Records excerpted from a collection
--- START ---
theorem State.stageCommand_keeps {st0 s func idx} (hk : Keeps st0 s) : Keeps st0 (State.stageCommand s func idx) := by
  refine hk.trans ?_; clear hk
  unfold State.stageCommand
  repeat' first
    | with_reducible apply Keeps.refl
    | with_reducible assumption
    | with_reducible apply State.answer_keeps
    | with_reducible apply State.setFld_keeps
    | with_reducible apply State.noteLk_keeps
    | with_reducible apply State.setLim_keeps
    | with_reducible apply State.setFlag_keeps
    | intro _
    | split
    | dsimp -zeta only

theorem execLimStageEntry_keeps {_p idx t s} : OutKeeps s (execLimStageEntry _p idx t s) := by
  unfold execLimStageEntry
  repeat' first
    | with_reducible apply Keeps.refl
    | with_reducible assumption
    | with_reducible apply OutKeeps.refused
    | with_reducible apply OutKeeps.next
    | with_reducible apply State.stageCommand_keeps
    | with_reducible apply State.atTime_keeps
    | with_reducible apply OutKeeps.ite
    | intro _
    | split
    | dsimp -zeta only

theorem execLimStageIndex_keeps {_p idx t s} : OutKeeps s (execLimStageIndex _p idx t s) := by
  unfold execLimStageIndex
  repeat' first
    | with_reducible apply Keeps.refl
    | with_reducible assumption
    | with_reducible apply OutKeeps.refused
    | with_reducible apply OutKeeps.next
    | with_reducible apply State.stageCommand_keeps
    | with_reducible apply State.atTime_keeps
    | with_reducible apply OutKeeps.ite
    | intro _
    | split
    | dsimp -zeta only

theorem execLimStageSet_keeps {_p idx t s} : OutKeeps s (execLimStageSet _p idx t s) := by
  unfold execLimStageSet
  repeat' first
    | with_reducible apply Keeps.refl
    | with_reducible assumption
    | with_reducible apply OutKeeps.refused
    | with_reducible apply OutKeeps.next
    | with_reducible apply State.stageCommand_keeps
    | with_reducible apply State.atTime_keeps
    | with_reducible apply OutKeeps.ite
    | intro _
    | split
    | dsimp -zeta only

theorem State.stageApply_keeps {st0 s} (hk : Keeps st0 s) : Keeps st0 (State.stageApply s) := by
  refine hk.trans ?_; clear hk
  unfold State.stageApply
  repeat' first
    | with_reducible apply Keeps.refl
    | with_reducible assumption
    | (extract_lets +onlyGivenNames a
       first
       | (refine Keeps.cut (m := a) ?_ ?_
          on_goal 2 => (clear_value a; intro _)
          on_goal 1 => (dsimp -zeta only [a]; clear a))
       | (refine Keeps.cut (m := a.2) ?_ ?_
          on_goal 2 => (clear_value a; intro _)
          on_goal 1 => (dsimp -zeta only [a]; clear a))
       | (refine Keeps.cut (m := a.1) ?_ ?_
          on_goal 2 => (clear_value a; intro _)
          on_goal 1 => (dsimp -zeta only [a]; clear a))
       | subst a)
    | with_reducible apply State.stageEntry_keeps
    | with_reducible apply State.stageIndex_keeps
    | with_reducible apply State.stageSet_keeps
    | with_reducible apply State.setLim_keeps
    | with_reducible apply State.wr_keeps
    | ((with_reducible apply Keeps.of_snd); on_goal 1 => with_reducible assumption)
    | ((with_reducible apply Keeps.of_fst); on_goal 1 => with_reducible assumption)
    | intro _
    | split
    | dsimp -zeta only

theorem execLimStageApply_keeps {t s} : OutKeeps s (execLimStageApply t s) := by
  unfold execLimStageApply
  repeat' first
    | with_reducible apply Keeps.refl
    | with_reducible assumption
    | (extract_lets +onlyGivenNames a
       first
       | (refine Keeps.cut (m := a) ?_ ?_
          on_goal 2 => (clear_value a; intro _)
          on_goal 1 => (dsimp -zeta only [a]; clear a))
       | (refine Keeps.cut (m := a.2) ?_ ?_
          on_goal 2 => (clear_value a; intro _)
          on_goal 1 => (dsimp -zeta only [a]; clear a))
       | (refine Keeps.cut (m := a.1) ?_ ?_
          on_goal 2 => (clear_value a; intro _)
          on_goal 1 => (dsimp -zeta only [a]; clear a))
       | subst a)
    | with_reducible apply OutKeeps.refused
    | with_reducible apply OutKeeps.next
    | with_reducible apply State.atTime_keeps
    | with_reducible apply State.stageApply_keeps
    | with_reducible apply OutKeeps.ite
    | intro _
    | split
    | dsimp -zeta only

end Sys2Proof.Machine
end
--- END ---
## What to do
Send back exactly the lines from the line with "with_reducible apply State.stageApply_keeps" through the end of the records.

## Exercise result
    | with_reducible apply State.stageApply_keeps
    | with_reducible apply OutKeeps.ite
    | intro _
    | split
    | dsimp -zeta only

end Sys2Proof.Machine
end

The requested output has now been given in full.